[TRY IT]
Take the data and return it in full. Change nothing.

Saved data entries

/-- The way of a packet onward: port and channel; none without a route. `from_` is the port it arrived on. A packet whose channel is an
escape channel stays on escape channels (R361); one injected here carries channel 0. -/
def nextHop (s : State) (p : Packet) (from_ : Option Nat) : Option (Nat × Nat) :=
  match s.routesFor p.rgen with
  | none => none
  | some g =>
    let base := if 0x80 ≤ p.opcode then 4 else 1
    let escaped := p.ordered || (p.vc != 0 && p.vc != base)
    let src := match from_ with
      | some k => if p.vc = base then none else some ((s.port k).peerModule, p.vc - base - 1)
      | none => none
    match g.hop s.fab.torus s.moduleId p.dest src with
    | none => none
    | some (esc, adapt, e) =>
      let n := packetFlits p
      let free := (maskPorts adapt).find? fun k => s.portLive k && creditsFor (s.port k) base n && (s.port k).txq.all (·.vc != base)
      match escaped, free with
      | false, some k => some (k, base)
      | _, _ =>
        let ports := maskPorts esc
        let k := if p.ordered then s.orderedPort ports p.src p.dest else ports.find? s.portLive
        match k <|> ports.head? with
        | some k => some (k, base + 1 + e)
        | none => ((maskPorts adapt).head?).map fun k => (k, base + 1 + e)

/-- A lookup that port `k` makes for a packet counts where it goes to the spill area (R362). -/
def countSpill (s : State) (k : Nat) (p : Packet) : State :=
  let t := (s.routesFor p.rgen).map fun g => if g.table then g.routeTable s.moduleId else []
  if spillLookup (t.getD []) p.dest then s.bump (FAB_ROUTE_SPILL_HITS k) 1 else s

/-- A packet sent towards its destination; `none` when no route covers it. HOPS counts the hop. -/
def forward (s : State) (p : Packet) (from_ : Option Nat) : Option State :=
  (s.nextHop p from_).map fun (k, vc) =>
    let q : Packet := { p with hops := p.hops + 1, vc := vc }
    s.sendItem k { vc := vc, flits := packetFlits p, msg := .packet k vc q }

/-- The escape path from module `m` to a destination under a generation: its modules, each with its escape ports.  A table that this
module has loaded says nothing of the others. -/
def escapePath (sizes : List Nat) (dest : Nat) : Nat → Routes → Nat → Option (Nat × Nat) → List (Nat × Nat)
  | 0, _, _, _ => []
  | fuel + 1, g, m, from_ =>
    if m = dest then []
    else match g.hop sizes m dest from_ with
      | none => [(m, 0)]
      | some (esc, _, vc) =>
        (m, esc) :: match (g.links m).find? fun l => esc.testBit l.1 with
          | some (_, n) => escapePath sizes dest fuel { g with loaded := none } n (some (m, vc))
          | none => []

/-- The escape route to a destination under a generation. -/
def escapeTo (s : State) (g : Routes) (d : Nat) : List (Nat × Nat) := escapePath s.fab.torus d (g.entries.length + 1) g s.moduleId none

/-- An ORDERED packet must wait (R364): an earlier ORDERED request to its destination was injected under the other generation,
whose escape route differs, and is not acknowledged. -/
def orderedWaits (s : State) (d : Nat) : Bool :=
  s.out.any (fun q => q.ordered && q.dest == .module d && q.gen != s.fab.rgen) &&
    (match s.fab.old with
     | some g => s.escapeTo g d != s.escapeTo s.fab.cur d
     | none => true)

/-- A packet of this module leaves it under the current generation, looked up at a port of region `r` (R362): the first one
(DESIGN CHOICE, log 173). -/
def inject (s : State) (r : Nat) (p : Packet) : State :=
  let p : Packet := { p with src := s.moduleId, rgen := s.fab.rgen, hops := 0, vc := 0 }
  let s := s.countSpill (4 * r) p
  if p.ordered && (s.fab.waiting.any (·.dest == p.dest) || s.orderedWaits p.dest) then { s with fab := { s.fab with waiting := s.fab.waiting ++ [p] } }
  else (s.forward p none).getD s

/-- ORDERED packets whose wait has ended leave, in order. -/
def releaseOrdered (s : State) : State :=
  s.fab.waiting.foldl (fun s p =>
    let s1 : State := { s with fab := { s.fab with waiting := s.fab.waiting.erase p } }
    if s.orderedWaits p.dest then s else (s1.forward p none).getD s1) s

end State
end Sys2Proof.Machine
end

[EXPECTED ANSWER]
/-- The way of a packet onward: port and channel; none without a route. `from_` is the port it arrived on. A packet whose channel is an
escape channel stays on escape channels (R361); one injected here carries channel 0. -/
def nextHop (s : State) (p : Packet) (from_ : Option Nat) : Option (Nat × Nat) :=
  match s.routesFor p.rgen with
  | none => none
  | some g =>
    let base := if 0x80 ≤ p.opcode then 4 else 1
    let escaped := p.ordered || (p.vc != 0 && p.vc != base)
    let src := match from_ with
      | some k => if p.vc = base then none else some ((s.port k).peerModule, p.vc - base - 1)
      | none => none
    match g.hop s.fab.torus s.moduleId p.dest src with
    | none => none
    | some (esc, adapt, e) =>
      let n := packetFlits p
      let free := (maskPorts adapt).find? fun k => s.portLive k && creditsFor (s.port k) base n && (s.port k).txq.all (·.vc != base)
      match escaped, free with
      | false, some k => some (k, base)
      | _, _ =>
        let ports := maskPorts esc
        let k := if p.ordered then s.orderedPort ports p.src p.dest else ports.find? s.portLive
        match k <|> ports.head? with
        | some k => some (k, base + 1 + e)
        | none => ((maskPorts adapt).head?).map fun k => (k, base + 1 + e)

/-- A lookup that port `k` makes for a packet counts where it goes to the spill area (R362). -/
def countSpill (s : State) (k : Nat) (p : Packet) : State :=
  let t := (s.routesFor p.rgen).map fun g => if g.table then g.routeTable s.moduleId else []
  if spillLookup (t.getD []) p.dest then s.bump (FAB_ROUTE_SPILL_HITS k) 1 else s

/-- A packet sent towards its destination; `none` when no route covers it. HOPS counts the hop. -/
def forward (s : State) (p : Packet) (from_ : Option Nat) : Option State :=
  (s.nextHop p from_).map fun (k, vc) =>
    let q : Packet := { p with hops := p.hops + 1, vc := vc }
    s.sendItem k { vc := vc, flits := packetFlits p, msg := .packet k vc q }

/-- The escape path from module `m` to a destination under a generation: its modules, each with its escape ports.  A table that this
module has loaded says nothing of the others. -/
def escapePath (sizes : List Nat) (dest : Nat) : Nat → Routes → Nat → Option (Nat × Nat) → List (Nat × Nat)
  | 0, _, _, _ => []
  | fuel + 1, g, m, from_ =>
    if m = dest then []
    else match g.hop sizes m dest from_ with
      | none => [(m, 0)]
      | some (esc, _, vc) =>
        (m, esc) :: match (g.links m).find? fun l => esc.testBit l.1 with
          | some (_, n) => escapePath sizes dest fuel { g with loaded := none } n (some (m, vc))
          | none => []

/-- The escape route to a destination under a generation. -/
def escapeTo (s : State) (g : Routes) (d : Nat) : List (Nat × Nat) := escapePath s.fab.torus d (g.entries.length + 1) g s.moduleId none

/-- An ORDERED packet must wait (R364): an earlier ORDERED request to its destination was injected under the other generation,
whose escape route differs, and is not acknowledged. -/
def orderedWaits (s : State) (d : Nat) : Bool :=
  s.out.any (fun q => q.ordered && q.dest == .module d && q.gen != s.fab.rgen) &&
    (match s.fab.old with
     | some g => s.escapeTo g d != s.escapeTo s.fab.cur d
     | none => true)

/-- A packet of this module leaves it under the current generation, looked up at a port of region `r` (R362): the first one
(DESIGN CHOICE, log 173). -/
def inject (s : State) (r : Nat) (p : Packet) : State :=
  let p : Packet := { p with src := s.moduleId, rgen := s.fab.rgen, hops := 0, vc := 0 }
  let s := s.countSpill (4 * r) p
  if p.ordered && (s.fab.waiting.any (·.dest == p.dest) || s.orderedWaits p.dest) then { s with fab := { s.fab with waiting := s.fab.waiting ++ [p] } }
  else (s.forward p none).getD s

/-- ORDERED packets whose wait has ended leave, in order. -/
def releaseOrdered (s : State) : State :=
  s.fab.waiting.foldl (fun s p =>
    let s1 : State := { s with fab := { s.fab with waiting := s.fab.waiting.erase p } }
    if s.orderedWaits p.dest then s else (s1.forward p none).getD s1) s

end State
end Sys2Proof.Machine
end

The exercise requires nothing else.